## [ABOUT THIS EXERCISE]
Wherever a line in the records below contains "from", copy that line.

## [DATA IN THIS EXERCISE]
-- ==== Sys2Proof/Laws/Sparse.lean ====
section
/-!
SUPPORT. Sparse maps: what a read sees after a write, and that writing keeps the canonical form.
-/

namespace Sys2Proof.Machine

theorem spGet_spIns {α : Type} (d : Nat → α) (m : Sp α) (k : Nat) (v : α) (j : Nat) :
    spGet d (spIns m k v) j = if j = k then v else spGet d m j := by
  induction m with
  | nil => simp [spIns, spGet, eq_comm]
  | cons p m ih =>
    obtain ⟨i, w⟩ := p
    by_cases h1 : k < i
    · simp [spIns, spGet, h1, eq_comm]
    · by_cases h2 : k = i
      · subst h2; by_cases h3 : j = k <;> simp [spIns, spGet, h3]
        simp [show ¬ k = j from fun h => h3 h.symm]
      · by_cases h3 : i = j
        · subst h3; simp [spIns, spGet, h1, h2, eq_comm]
        · simp [spIns, spGet, h1, h2, h3, ih]

theorem spGet_spDel {α : Type} (d : Nat → α) (m : Sp α) (k j : Nat) :
    spGet d (spDel m k) j = if j = k then d k else spGet d m j := by
  induction m with
  | nil => by_cases h : j = k <;> simp [spDel, spGet, h]
  | cons p m ih =>
    obtain ⟨i, w⟩ := p
    by_cases h : i = k
    · subst h
      by_cases hj : j = i
      · subst hj; simpa [spDel] using ih
      · simp [spDel, ih, hj, spGet, show ¬ i = j from fun e => hj e.symm]
    · by_cases hj : i = j
      · subst hj; simp [spDel, spGet, h]
      · simp [spDel, spGet, h, hj, ih]

/-- A read after a write: the value written at its key, the old value at every other. -/
theorem spGet_spPut {α : Type} [DecidableEq α] (d : Nat → α) (m : Sp α) (k : Nat) (v : α) (j : Nat) :
    spGet d (spPut d m k v) j = if j = k then v else spGet d m j := by
  unfold spPut
  split
  · rename_i h; rw [spGet_spDel]; split <;> simp_all
  · exact spGet_spIns d m k v j

@[simp] theorem spGet_spPut_same {α : Type} [DecidableEq α] (d : Nat → α) (m : Sp α) (k : Nat) (v : α) :
    spGet d (spPut d m k v) k = v := by simp [spGet_spPut]

theorem spGet_spPut_ne {α : Type} [DecidableEq α] (d : Nat → α) (m : Sp α) {k j : Nat} (v : α) (h : j ≠ k) :
    spGet d (spPut d m k v) j = spGet d m j := by simp [spGet_spPut, h]

@[simp] theorem spGet_nil {α : Type} (d : Nat → α) (k : Nat) : spGet d ([] : Sp α) k = d k := rfl

theorem spWf_mono {α : Type} [DecidableEq α] (d : Nat → α) {m : Sp α} {a b : Nat} (h : spWf d b m = true) (hab : a ≤ b) :
    spWf d a m = true := by
  cases m with
  | nil => rfl
  | cons p m => simp [spWf] at h ⊢; exact ⟨⟨by omega, h.1.2⟩, h.2⟩

theorem spWf_spDel {α : Type} [DecidableEq α] (d : Nat → α) {m : Sp α} {lo : Nat} (k : Nat) (h : spWf d lo m = true) :
    spWf d lo (spDel m k) = true := by
  induction m generalizing lo with
  | nil => rfl
  | cons p m ih =>
    obtain ⟨j, v⟩ := p
    simp [spWf] at h
    by_cases hj : j = k
    · simp [spDel, hj]; exact spWf_mono d (ih h.2) (by omega)
    · simp [spDel, hj, spWf]; exact ⟨h.1, ih h.2⟩

theorem spWf_spIns {α : Type} [DecidableEq α] (d : Nat → α) {m : Sp α} {lo k : Nat} {v : α} (h : spWf d lo m = true)
    (hk : lo ≤ k) (hv : v ≠ d k) : spWf d lo (spIns m k v) = true := by
  induction m generalizing lo with
  | nil => simp [spIns, spWf, hk, hv]
  | cons p m ih =>
    obtain ⟨j, w⟩ := p
    simp [spWf] at h
    by_cases h1 : k < j
    · simp [spIns, h1, spWf, hk, hv]; exact ⟨h.1.2, h.2⟩
    · by_cases h2 : k = j
      · subst h2; simp [spIns, spWf, hk, hv]; exact h.2
      · simp [spIns, h1, h2, spWf]; exact ⟨h.1, ih h.2 (by omega)⟩

/-- A write keeps the canonical form. -/
theorem spWf_spPut {α : Type} [DecidableEq α] (d : Nat → α) {m : Sp α} {lo k : Nat} (v : α) (h : spWf d lo m = true)
    (hk : lo ≤ k) : spWf d lo (spPut d m k v) = true := by
  unfold spPut; split
  · exact spWf_spDel d k h
  · exact spWf_spIns d h hk ‹_›

theorem spWf_filter {α : Type} [DecidableEq α] (d : Nat → α) (q : Nat × α → Bool) {m : Sp α} {lo : Nat}
    (h : spWf d lo m = true) : spWf d lo (m.filter q) = true := by
  induction m generalizing lo with
  | nil => rfl
  | cons p m ih =>
    obtain ⟨j, w⟩ := p
    simp [spWf] at h
    by_cases hp : q (j, w) = true
    · simp [List.filter, hp, spWf]; exact ⟨h.1, ih h.2⟩
    · simp [List.filter, hp]; exact spWf_mono d (ih h.2) (by omega)

/-- Equal reads make equal maps: the form is canonical. -/
theorem spWf_ext {α : Type} [DecidableEq α] (d : Nat → α) {m n : Sp α} {a b : Nat} (hm : spWf d a m = true)
    (hn : spWf d b n = true) (h : ∀ k, spGet d m k = spGet d n k) : m = n := by
  have below : ∀ {l : Sp α} {c : Nat}, spWf d c l = true → ∀ k, k < c → spGet d l k = d k := by
    intro l
    induction l with
    | nil => intros; rfl
    | cons p l ih =>
      obtain ⟨j, v⟩ := p
      intro c hc k hk
      simp [spWf] at hc
      simp [spGet, show ¬ j = k by omega]
      exact ih hc.2 k (by omega)
  induction m generalizing n a b with
  | nil =>
    cases n with
    | nil => rfl
    | cons q n =>
      obtain ⟨j, v⟩ := q
      have := h j; simp [spWf] at hn; simp [spGet] at this; exact absurd this.symm hn.1.2
  | cons p m ih =>
    obtain ⟨i, w⟩ := p
    cases n with
    | nil => have := h i; simp [spWf] at hm; simp [spGet] at this; exact absurd this hm.1.2
    | cons q n =>
      obtain ⟨j, v⟩ := q
      simp [spWf] at hm hn
      have hij : i = j := by
        rcases lt_trichotomy i j with hl | hl | hl
        · have := h i
          simp [spGet, show ¬ j = i by omega] at this
          rw [below hn.2 i (by omega)] at this
          exact absurd this hm.1.2
        · exact hl
        · have := h j
          simp [spGet, show ¬ i = j by omega] at this
          rw [below hm.2 j (by omega)] at this
          exact absurd this.symm hn.1.2
      subst hij
      have hw : w = v := by simpa [spGet] using h i
      subst hw
      rw [ih hm.2 hn.2 fun k => ?_]
      by_cases hk : i = k
      · subst hk; rw [below hm.2 i (by omega), below hn.2 i (by omega)]
      · simpa [spGet, hk] using h k

end Sys2Proof.Machine
end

## [SOLVED EXERCISE]
        simp [show ¬ k = j from fun h => h3 h.symm]
      · simp [spDel, ih, hj, spGet, show ¬ i = j from fun e => hj e.symm]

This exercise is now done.